In a way, the anger served me well. We probably hiked a half mile, and I didn’t once notice the pain in my hands. We’d made it up a shallow incline and back down the other side, as well as past a couple sharp turns. We rounded a particularly sharp curve to the left, and Spotted Owl sunk to a knee with a hand raised.
Once everyone had gathered around him, he whispered, “We’re really close now. Mingus Trail is up on the right.”
“I haven’t seen any signs of bomb crat
ers,” John said.
“Mouse is up ahead checking it out.” Spotted Owl pointed off to the woods where a creek babbled alongside the road. “We should hop the creek and wait for them up by the trailhead.”
“That sounds like a plan,” John said. He picked up his two buckets with a grunt and gestured with his head for everyone to move out.
I was less enthusiastic, but it sounded like we’d get a quick break if we just made it a little farther.
“We can do this, Rocky,” I told Katelyn.
“We have to, Bullwinkle.”
“I still don’t even know what that means.”
“Me, either, but I like it.”
I frowned, and grumbled, “That makes one of us.”
My back complained as I stooped over to pick up the buckets, but I was able to stifle a groan.

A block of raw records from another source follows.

/-- The stream without its first message of slice `h`, one that Table 8-4 does not list. -/
def streamDrop (m : Mach) (h : Nat) : Mach :=
  { m with twin := { m.twin with stream := dropFirst (fun x => x.1 == h) m.twin.stream } }

/-- Stages an image on side `t` as the most recently written entry (Table 8-3). -/
def stage (m : Mach) (t pln : Nat) (img : Img) (pending : Bool) : Mach :=
  let old := m.twin.staged.find? fun s => s.sd == t && s.pln == pln
  let pend := pending || (match old with
    | some s => s.pending
    | none => false)
  { m with twin := { m.twin with staged := (dropFirst (fun s => s.sd == t && s.pln == pln) m.twin.staged) ++ [⟨t, pln, img, pend⟩] } }

/-- Who wrote a twin-written image, for the notice (R193). -/
def AckFor.notice : AckFor → Option (Src × Nat)
  | .write q r => some (q.src, r)
  | .formed q r => some (q.src, r)
  | .none => Option.none

/-- Applies one message of a stream at the twin side (R193, R198, R147). A release of a line that has no copy there is not acknowledged
(Table 8-3 has a release acknowledgment only from Staged or Stored). -/
def applyStream (m : Mach) (h : Nat) (x : Stream) : Mach :=
  let t := 1 - h / 32
  match x with
  | .twinWrite pln img pending ack =>
    let isNew := !hasTwin m pln
    let m := count (count m (twnBase t) 0x01) (twnBase t) 0x02 (b2n isNew)
    let m := stage m t pln img pending
    { m with twin := { m.twin with acks := m.twin.acks ++ [⟨h, pln, isNew, ack⟩]
                                   notices := m.twin.notices ++ (ack.notice.filter fun s => s.1 != .none).toList } }
  | .release pln =>
    let m := count m (twnBase t) 0x06
    if !hasTwin m pln then m
    else
      let m := copyFree m t pln
      { m with twin := { m.twin with relAcks := m.twin.relAcks ++ [(h, pln)] } }
  | .mirror key ent grant =>
    { m with home := { m.home with mirror := mset m.home.mirror key ent }
             twin := { m.twin with mirAcks := m.twin.mirAcks ++ grant.toList } }
  | .lookup pln w => repairApply m pln w
  | .search g => searchJoin m h g
  | .commit pln =>
    { m with twin := { m.twin with staged := m.twin.staged.map fun s => if s.pln == pln then { s with pending := false } else s } }

/-- MIRROR_UPDATE (R147): the next message of slice `h`'s stream, when it is a mirror update. -/
def doMirrorUpdate (h : Fin 64) (m : Mach) : Mach :=
  match streamHead m h with
  | some (.mirror k e g) => applyStream (streamPop m h) h (.mirror k e g)
  | _ => m

/-- GRANT_RECORD_RELEASE (R148): the oldest mirror acknowledgment for port `p` frees its grant record; a held granting response is
sent in its place. -/
def doGrantRecordRelease (p : Fin 32) (m : Mach) : Mach :=
  match m.twin.mirAcks.find? fun a => a.1 == p.val with
  | none => m
  | some a =>
    let m := { m with twin := { m.twin with mirAcks := dropFirst (fun x => x.1 == p.val) m.twin.mirAcks }
                      ports := { m.ports with grants := dropFirst (fun g => g.port == p.val && g.pln == a.2) m.ports.grants } }
    let mine (d : Done) : Bool := match d.src with
      | .host q _ => q == p.val
      | _ => false
    match m.ports.heldRsp.find? mine with
    | none => m
    | some d => complete { m with ports := { m.ports with heldRsp := dropFirst mine m.ports.heldRsp } } d

/-- Is the next message of slice `h`'s stream a twin write for which side `1 - h / 32` returns no bridge credit, its staging buffer being full
(R196, R199)? -/
def creditWait (m : Mach) (h : Nat) : Bool := match streamHead m h with
  | some (.twinWrite pln _ _ _) =>
    32768 ≤ stagedOn m (1 - h / 32) && !(m.twin.staged.any fun s => s.sd == 1 - h / 32 && s.pln == pln)
  | _ => false

/-- TWIN_WRITE (R193, R196): the next message of slice `h`'s stream, when it is a twin write and the staging buffer can take it. -/
def doTwinWrite (h : Fin 64) (m : Mach) : Mach :=
  match streamHead m h with
  | some (.twinWrite pln img pend ack) =>
    if creditWait m h then m
    else applyStream (streamPop m h) h (.twinWrite pln img pend ack)
  | _ => m

/-- What a twin acknowledgment completes at the home. -/
def ackDone (m : Mach) (h pln : Nat) (a : AckFor) : Mach :=
  match a with
  | .none => m
  | .write q res => fin m q none none res
  | .formed q res =>
    match mshrOf m h pln with
    | none => m
    | some r => match q.op, q.src with
      | .ioWrite, .io p id =>
        mshrPut { m with ports := { m.ports with prepQ := m.ports.prepQ ++ [(p, id)] } } { r with phase := .prepared }
      | _, _ =>
        pumpAll (mshrPut (fin m q none none res) { r.dropOf q with phase := .full }) h pln

/-- TWIN_ACK (R193, R198): the oldest acknowledgment for slice `h`: the write completes and a new copy counts in the gauge. -/
def doTwinAck (h : Fin 64) (m : Mach) : Mach :=
  match m.twin.acks.find? fun a => a.h == h.val with
  | none => m
  | some a =>
    let m := bridgeMsg { m with twin := { m.twin with acks := dropFirst (fun a => a.h == h.val) m.twin.acks } } (1 - h.val / 32)
    let sd := h.val / 32
    let m := if a.isNew then finc m (twnBase sd) R.TWN_GAUGE_LINES else m
    ackDone (forcedCheck m sd) h a.pln a.ack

Following Spotted Owl, we slid down the road slope toward the creek, and somehow managed to not topple all the way into the stream. As much as I thought a break might feel heavenly, I knew any relief would be temporary. There would be no actual rest until the night was over. If we lasted that long.
I stumbled across the creek. As soon as we’d gathered up on the other side in a secluded little flat spot where we could watch the road, I dropped my buckets. I sat on one and tapped the other for Katelyn. She sat next to me without a word.
The longer I sat there, the heavier my eyelids became.
I was too tired to move. Right before I could pass out, shadows came rushing through the woods toward us.
CHAPTER 26
As soon as I knew there was nothing to be alarmed about, my eyes closed. They refused to reopen despite the voices swirling around. Seconds or minutes later, I was rudely awakened having forgotten that our scouts had returned.
“Psst, Bullwinkle!” Katelyn whispered. “Oh, forget it.” She shook me. “Wake up, Zach.”
“Wh-what?”
“Your name’s too long.”
“I’m awake, Ma,” I mumbled. I rubbed the sleep from my eyes, expecting to find myself back home in my bed, probably late for school. When my eyes cleared, I saw Katelyn’s face shining in the moonlight. “Wait…what?”